Question

a1 a2 a3 a4 a5 are in ap. Sum of the terms is equal to 30.product of the terms is equal to 3840. Find product of first and last term.?

Answer 1

AnswEr :

Let d be the common difference of the AP.

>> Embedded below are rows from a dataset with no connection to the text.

@[simp] theorem tarnish_dies (s : State) (b die input detail code : Nat) :
    (tarnish s b die input detail code).dies = s.dies :=
  (congrArg State.dies (tarnish_frame s b die input detail code).1 :)

@[simp] theorem tarnish_ctxs (s : State) (b die input detail code : Nat) :
    (tarnish s b die input detail code).ctxs = s.ctxs :=
  (congrArg State.ctxs (tarnish_frame s b die input detail code).1 :)

end Sys2Proof.Machine
end

section
/-! ## Front ends and overloads (R61 to R66, R64, R535, R604) -/

namespace Sys2Proof.Machine

variable {s : State} {p n sub : Nat} {v : Slot}

theorem inObj_fe (_hs : 1 ≤ sub) : inObj (O.FE_RANGE_n - 1 + sub) n = 0x300000 + n * 0x10000 + sub := by
  simp only [inObj, O.FE_RANGE_n]
  omega

theorem exec_feSetting (hn : n < 8) (h1 : 1 ≤ sub) (h3 : sub ≤ 3) : exec (.feSettingWrite p n sub v) s =
    done (access s p (0x300000 + n * 0x10000 + sub) fun s => feWrite s p n sub v) := by
  rw [exec_feSettingWrite]
  unfold execFeSettingWrite
  rw [if_pos ⟨hn, h1, h3⟩, inObj_fe h1]

theorem missing_feSetting (hn : n < s.D) (h8 : n < 8) (h3 : sub ≤ 3) :
    s.missing ((0x300000 + n * 0x10000 + sub) / 256) ((0x300000 + n * 0x10000 + sub) % 256) = none :=
  missing_input s n _ _ hn (by rw [digitOf, if_pos (by omega)]; omega) (by omega) (by omega)

/-- No input object is one that the end of a command writes. -/
theorem input_settleObjs {k : Nat} (h : 0x300000 ≤ k) (h' : k < 0x400000) : k ∉ settleObjs := by
  simp only [settleObjs, O.STEWARD_ACTIVE, O.STEWARD_TM, O.DEVICE_STATE_TM, O.DEVICE_STATE_WRAP, O.CXL_STATUS, O.FB_FLAGS,
    List.mem_cons, List.not_mem_nil, or_false]
  omega

theorem input_setInput_self (h : n < s.inputs.length) (x : Input) : (s.setInput n x).input n = x := by
  simp [State.input_setInput _ _ _ _ h]

theorem input_setInput_other {m : Nat} (hm : m ≠ n) (h : n < s.inputs.length) (x : Input) :
    (s.setInput n x).input m = s.input m := by
  simp [State.input_setInput _ _ _ _ h, hm]

theorem input_settle (n : Nat) : (settle s).input n = s.input n := by
  unfold State.input
  rw [settle_inputs]

theorem die_settle (d : Nat) : (settle s).die d = s.die d := by
  unfold State.die
  rw [settle_dies]

theorem OnlyObjs.setInput {ks : List Nat} {t : State} (h : OnlyObjs ks s t) (n : Nat) (x : Input) :
    OnlyObjs ks { s with inputs := (t.setInput n x).inputs } (t.setInput n x) :=
  ⟨congrArg (fun b : State => { b with inputs := (t.setInput n x).inputs }) h.1, h.2⟩

theorem OnlyObjs.settledInput {ks : List Nat} {t : State} (h : OnlyObjs ks s t) (n : Nat) (x : Input) :
    OnlyObjs ks { s with inputs := (settle (t.setInput n x)).inputs } (settle (t.setInput n x)) := by
  rw [settle_inputs]
  exact (h.setInput n x).settled

/-- The state after a setting that passes its checks (R63). -/
def feStored (s : State) (n sub : Nat) (v : Slot) : State :=
  (s.put (0x300000 + n * 0x10000 + sub) v).setInput n { s.input n with settling := some (s.now + 2000000) }

theorem feWrite_stored (h1 : 1 ≤ sub) (ho : ownerOf p = s.claimant n) (hv : feRangeOk sub v = true)
    (hb : s.busyInput n = false) (ha : (s.input n).st ≠ .absorbed) (hr : (s.input n).st ≠ .regrouping) :
    feWrite s p n sub v = .ok (feStored s n sub v) := by
  have hopen : (!(s.busyInput n) && (s.input n).st != .absorbed && (s.input n).st != .regrouping) = true := by
    simp [hb, ha, hr]
  rw [feWrite, claimantOnly_pos ho, need_pos s hv, feSetting, need_pos s hopen, inObj_fe h1]
  rfl

theorem feWrite_refused (ho : ownerOf p = s.claimant n) (hv : feRangeOk sub v = true)
    (hb : s.busyInput n = true ∨ (s.input n).st = .absorbed ∨ (s.input n).st = .regrouping) :
    feWrite s p n sub v = (s, some .presentState) := by
  have hshut : (!(s.busyInput n) && (s.input n).st != .absorbed && (s.input n).st != .regrouping) = false := by
    rcases hb with hb | hb | hb <;> simp [hb]
  rw [feWrite, claimantOnly_pos ho, need_pos s hv, feSetting]
  exact need_neg hshut _ _

theorem feSetting_stored (h : Served s p) (hn : n < s.D) (hl : n < s.inputs.length) (h1 : 1 ≤ sub) (h3 : sub ≤ 3)
    (ho : ownerOf p = s.claimant n) (hv : feRangeOk sub v = true) (hb : s.busyInput n = false)
    (ha : (s.input n).st ≠ .absorbed) (hr : (s.input n).st ≠ .regrouping) :
    Answers (.feSettingWrite p n sub v) s fun t =>
      t.get (0x300000 + n * 0x10000 + sub) = v ∧ (t.input n).settling = some (s.now + 2000000) ∧
      (∀ m, m ≠ n → t.input m = s.input m) ∧
      OnlyObjs [objKey 0 (0x300000 + n * 0x10000 + sub)] { s with inputs := t.inputs } t := by
  have h8 : n < 8 := fitted_lt hn
  refine answers_access (exec_feSetting h8 h1 h3) h (missing_feSetting hn h8 h3)
    (feWrite_stored (s := s.turned) h1 ho hv hb ha hr) ⟨?_, ?_, ?_, ?_⟩
  · rw [State.get_eq, obj_settle_of _ _ _ (by omega) (input_settleObjs (by omega) (by omega))]
    exact State.obj_setObj_self _ _ _ _
  · rw [input_settle]
    exact congrArg Input.settling (input_setInput_self hl _)
  · intro m hm
    rw [input_settle]
    exact input_setInput_other hm hl _
  · exact ((onlyObjs_turned _).put (j := 0) (k := 0x300000 + n * 0x10000 + sub) (by simp) v).settledInput n _
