-- ==== Sys2Proof/Config.lean ====
section
/-! DEFINITION. The parameters the spec leaves open (R12), which a model takes as an argument. `step` takes no argument
but the state, so the state carries them (`State.config`), as plain data that no step writes: a statement about every
state is a statement about every choice of them. -/

namespace Sys2Proof

/-- The parameters of R12, and the lines other blocks hold (R335). -/
structure Config where
  /-- MAX_DIGITS, the largest digit count (R12, D29). -/
  maxDigits : Nat
  /-- LINE_COUNT, how many line identifiers the backend accepts (R12, D18). -/
  lineCount : Nat
  /-- ASYNC_WRITER, whether a writer agent exists (R12, D27). -/
  asyncWriter : Bool
  /-- The lines that other blocks have claimed (R335, D33). -/
  heldElsewhere : List Nat
  deriving DecidableEq, Repr

/-- The constraint the spec puts on the open parameters: `1 <= MAX_DIGITS <= 4095` (R12, D29). -/
abbrev Config.Legal (c : Config) : Prop := 1 ≤ c.maxDigits ∧ c.maxDigits ≤ 4095

/-- The parameters at reset. DESIGN CHOICE (log 3, unsafe): MAX_DIGITS and LINE_COUNT at the largest value the command
port can express, so that neither turns a command away; ASYNC_WRITER at the spec's default, false; no other block. -/
def Config.standard : Config :=
  { maxDigits := 4095, lineCount := 2 ^ 32, asyncWriter := false, heldElsewhere := [] }

end Sys2Proof
end

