-- ==== Sys2Proof/Machine/Dispatch.lean ====
section
/-! DEFINITION. One arm per command of the opcode table. `exec i s`: the agent whose turn it is issues command `i`. -/

namespace Sys2Proof.Machine

def exec (i : Instr) (s : State) : Host.Outcome State Fault Refusal :=
  match i with
  | .lookup c => Sys2Proof.Machine.execLookup c s
  | .setdigit d c => Sys2Proof.Machine.execSetdigit d c s
  | .setseg d g => Sys2Proof.Machine.execSetseg d g s
  | .setcomma d => Sys2Proof.Machine.execSetcomma d s
  | .setstr t => Sys2Proof.Machine.execSetstr t s
  | .refresh => Sys2Proof.Machine.execRefresh s
  | .config pol on dly digs segs => Sys2Proof.Machine.execConfig pol on dly digs segs s

end Sys2Proof.Machine
end

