-- ==== Sys2Proof/Certificates/Slice0/Obligations.lean ====
section
/-! DEFINITION. The statements about the model, from the spec's numbered rules. Every statement holds for every choice of
the parameters of R12 (`State.config`) and for every schedule (`State.sched`) unless it says otherwise. -/

open Sys2Proof Sys2Proof.Machine

/-! ### Encoding (30_encoding.md) -/

/-- The example words of R134 to R140 and of the decoder's vectors decode to what they stand for. -/
def Obligations.ExampleWordsDecode : Prop :=
  decode [0x10000041] = .command (.lookup 0x41) [] ∧
  decode [0x20020037] = .command (.setdigit 2 0x37) [] ∧
  decode [0x30000700] = .command (.setseg 0 7) [] ∧
  decode [0x40010000] = .command (.setcomma 1) [] ∧
  decode [0x50000005, 0x34312E33, 0x00000031] = .command (.setstr [0x33, 0x2E, 0x31, 0x34, 0x31]) [] ∧
  decode [0x60000000] = .command .refresh [] ∧
  decode [0x70010801, 0, 0xFFFFFFFF, 8, 0, 1, 2, 3, 4, 5, 6, 7, 0x60000000] =
    .command (.config 1 0 (-1) [8] [0, 1, 2, 3, 4, 5, 6, 7]) [0x60000000] ∧
  decode [0x90000000] = .illegal 9 [] ∧
  decode [0x50010001, 0x00000000, 0x60000000] = .illegal 5 [0x60000000]

/-- R134, R135, R137: the words of the one-word commands, for every operand, and what they decode to. -/
def Obligations.OneWordCommandsDecode : Prop :=
  ∀ (rest : List Word) (c : Byte) (i g : Nat), i < 4096 → g < 256 →
    decode ((0x10000000 ||| c.setWidth 32) :: rest) = .command (.lookup c) rest ∧
    decode ((0x20000000 ||| BitVec.ofNat 32 i <<< 16 ||| c.setWidth 32) :: rest) = .command (.setdigit i c) rest ∧
    decode ((0x30000000 ||| BitVec.ofNat 32 i <<< 16 ||| BitVec.ofNat 32 g <<< 8) :: rest) =
      .command (.setseg i g) rest ∧
    decode ((0x40000000 ||| BitVec.ofNat 32 i <<< 16) :: rest) = .command (.setcomma i) rest ∧
    decode (0x60000000 :: rest) = .command .refresh rest

/-- Every well-formed command survives the port: the words that encode it decode to it, with nothing of the words after
them taken. -/
def Obligations.DecodeEncodeAgree : Prop :=
  ∀ (i : Instr) (rest : List Word), i.wellFormed = true → decode (encode i ++ rest) = .command i rest

/-- Each command has one encoding, and the decoder gives only well-formed commands. -/
def Obligations.EncodeDecodeAgree : Prop :=
  ∀ (ws rest : List Word) (i : Instr), decode ws = .command i rest → i.wellFormed = true ∧ ws = encode i ++ rest

/-- R142, R143: a whole command is illegal exactly when its OP is reserved, a field marked 0 is not zero, or a padding byte
of SETSTR is not zero; it is then consumed with its payload. -/
def Obligations.IllegalExactlyWhenReserved : Prop :=
  ∀ (w : Word) (ws : List Word), payloadLength w ≤ ws.length →
    ((∃ op rest, decode (w :: ws) = .illegal op rest) ↔
      wordOp w = 0 ∨ 8 ≤ (wordOp w).toNat ∨
      (wordOp w = 1 ∧ (wordIdx w ≠ 0 ∨ wordB w ≠ 0)) ∨
      (wordOp w = 2 ∧ wordB w ≠ 0) ∨
      (wordOp w = 3 ∧ wordC w ≠ 0) ∨
      (wordOp w = 4 ∧ (wordB w ≠ 0 ∨ wordC w ≠ 0)) ∨
      (wordOp w = 5 ∧ (wordIdx w ≠ 0 ∨
        ∃ j, (wordLen w).toNat ≤ j ∧ j < 4 * payloadLength w ∧
          (ws.getD (j / 4) 0).extractLsb' (8 * (j % 4)) 8 ≠ 0)) ∨
      (wordOp w = 6 ∧ (wordIdx w ≠ 0 ∨ wordB w ≠ 0 ∨ wordC w ≠ 0)) ∨
      (wordOp w = 7 ∧ (wordC w).extractLsb' 2 6 ≠ 0)) ∧
    ∀ op rest, decode (w :: ws) = .illegal op rest → op = wordOp w ∧ rest = ws.drop (payloadLength w)

/-- R141: the command word alone tells the length of a command; until that many words are there the decoder waits, and it
takes exactly that many. -/
def Obligations.CommandLengthFromFirstWord : Prop :=
  ∀ (w : Word) (ws : List Word),
    let k := if wordOp w = 5 then ((wordLen w).toNat + 3) / 4
      else if wordOp w = 7 then 2 + (wordIdx w).toNat + (wordB w).toNat else 0
    (decode (w :: ws) = .incomplete ↔ ws.length < k) ∧
    (∀ i rest, decode (w :: ws) = .command i rest → rest = ws.drop k) ∧
    ∀ op rest, decode (w :: ws) = .illegal op rest → rest = ws.drop k

/-- R136: character j of a text is byte j mod 4, low byte first, of payload word j div 4, and the padding is zero. -/
def Obligations.TextPackedLowByteFirst : Prop :=
  ∀ t : List Byte, (packText t).length = (t.length + 3) / 4 ∧
    ∀ j, j < 4 * (packText t).length →
      ((packText t).getD (j / 4) 0).extractLsb' (8 * (j % 4)) 8 = t.getD j 0

/-- R101: the literal's digit for segment s, segment A first, is bit s of the mask. -/
def Obligations.LiteralBitsAreSegments : Prop :=
  ∀ (a : BitVec 8) (s : Nat), s < 8 → (maskOfLiteral a).getLsbD s = a.getLsbD (7 - s)

/-- R110, R112, R113: the 41 codes and their values, and no glyph for any other code. -/
def Obligations.GlyphRomContents : Prop :=
  let table : List (Byte × Byte) :=
    [(0x30, 0x3F), (0x31, 0x06), (0x32, 0x5B), (0x33, 0x4F), (0x34, 0x66), (0x35, 0x6D), (0x36, 0x7D), (0x37, 0x07),
      (0x38, 0x7F), (0x39, 0x6F)] ++
    [(0x41, 0x77), (0x42, 0x7C), (0x43, 0x39), (0x44, 0x5E), (0x45, 0x79), (0x46, 0x71), (0x47, 0x3D), (0x48, 0x76),
      (0x49, 0x30), (0x4A, 0x0E), (0x4B, 0x76), (0x4C, 0x38), (0x4D, 0x00)] ++
    [(0x4E, 0x54), (0x4F, 0x3F), (0x50, 0x73), (0x51, 0x67), (0x52, 0x50), (0x53, 0x6D), (0x54, 0x78), (0x55, 0x3E),
      (0x56, 0x3E), (0x57, 0x00), (0x58, 0x76), (0x59, 0x6E), (0x5A, 0x5B)] ++
    [(0x20, 0x00), (0x2D, 0x40), (0x2E, 0x80), (0x2A, 0x63), (0x5F, 0x08)]
  table.length = 41 ∧ (∀ x ∈ table, glyph x.1 = some x.2) ∧
    ∀ c : Byte, c ∉ table.map Prod.fst → glyph c = none

/-- R150, R310: the response word's fields, and the codes of the statuses. -/
def Obligations.ResponseWordFields : Prop :=
  (∀ r : Response, r.word.extractLsb' 16 16 = r.value ∧ r.word.extractLsb' 8 8 = r.data ∧
    r.word.extractLsb' 4 4 = 0 ∧ r.word.extractLsb' 0 4 = r.status.code) ∧
  [Status.ok, .configurationError, .rangeError, .unsupportedCharacter, .stringTooLong, .tooManySeparators,
    .illegalCommand, .notConstructed, .alreadyConstructed].map (fun e => e.code.toNat) = [0, 1, 2, 3, 4, 5, 6, 7, 8]

/-! ### Power-up and steps -/

/-- R54, first part, and R350: the state after power-up. -/
def Obligations.PowerUpState : Prop :=
  State.reset.life = .unconstructed ∧ State.reset.claimed = [] ∧ (∀ l, State.reset.lvl.read l = .unknown) ∧
    State.reset.fsm = .idle ∧ State.reset.trace = []

/-- A step runs the decoded command: when no pass and no buffer command of the moving agent is in progress, step is exec of
the command at its port, after the turn has passed and the command's words are taken. When a buffer command of the moving
agent is in progress, step is exactly one of its atomic steps, resumeTask (the model's choice of steps, log 1).
ScheduledAgentMoves says which agent moves. -/
def Obligations.StepRunsDecodedCommand : Prop :=
  (∀ (s : State) (i : Instr) (rest : List Word),
    s.beginTurn.pass = .idle → s.beginTurn.task = .none → decode s.beginTurn.pending = .command i rest →
      step s = exec i (s.beginTurn.setPending rest)) ∧
  ∀ s : State, s.beginTurn.pass = .idle → s.beginTurn.task ≠ .none → step s = .next (resumeTask s.beginTurn)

Consider the AP : a - 2d, a - d, a, a + d, a + 2d

According to the Question,

Sum of the five terms is 30.

$\longrightarrow \: \sf \: (a - 2d) + (a - d) + a + (a + d) + (a + 2d) = 30 \\ \\ \longrightarrow \sf \: 5a = 30 \\ \\ \longrightarrow \boxed{ \boxed{ \sf \: a = 6}}$

Product of the terms is 3840.

$\longrightarrow \sf (a - 2d)(a - d)(a)(a + d)(a - 2d) = 3840 \\ \\ \longrightarrow \sf \: a( {a}^{2} - {d}^{2} )( {a}^{2} - {4d}^{2} ) = 3840 \\ \\ \longrightarrow \sf \: (36 - {d}^{2} )(36 - {4d}^{2} ) = 640 \\ \\ \longrightarrow \sf \: 1296 - 144 {d}^{2} - {36d}^{2} + {4d}^{4} = 640 \\ \\ \longrightarrow \sf \: {4d}^{4} - {180d}^{2} + 656 = 0 \\ \\ \longrightarrow \sf \: {d}^{4} - 45 {d}^{2} + 164 = 0 \\ \\ \longrightarrow \sf \: {d}^{4} - {41d}^{2} - {4d}^{2} + 164 = 0 \\ \\ \longrightarrow \sf {d}^{2} ( {d}^{2} - 41) - 4( {d}^{2} - 41) = 0 \\ \\ \longrightarrow \sf \: ( {d}^{2} - 41)( {d}^{2} - 4 )= 0 \\ \\ \longrightarrow \boxed{ \boxed{ \sf d = \pm \sqrt{41} or \pm 2}}$

Therefore,

When d = ±2 and a = 6,

$\implies \sf \: (a - 2d)(a + 2d)] \\ \\ \implies \: \sf \: a^2 - 4d^2\\ \\ \implies \sf 20$

When d = ±√41 and a = 6,

$\implies \sf \: (a - 2d)( a + 2d) \\ \\ \implies \: \sf \: a^2 - 4d^2 \\ \\ \implies \sf \: -128$

Answer 2

✪GIVEN :- a1 a2 a3 a4 a5 are in ap, Sum of the terms is equal to 30& product of the terms is equal to 3840.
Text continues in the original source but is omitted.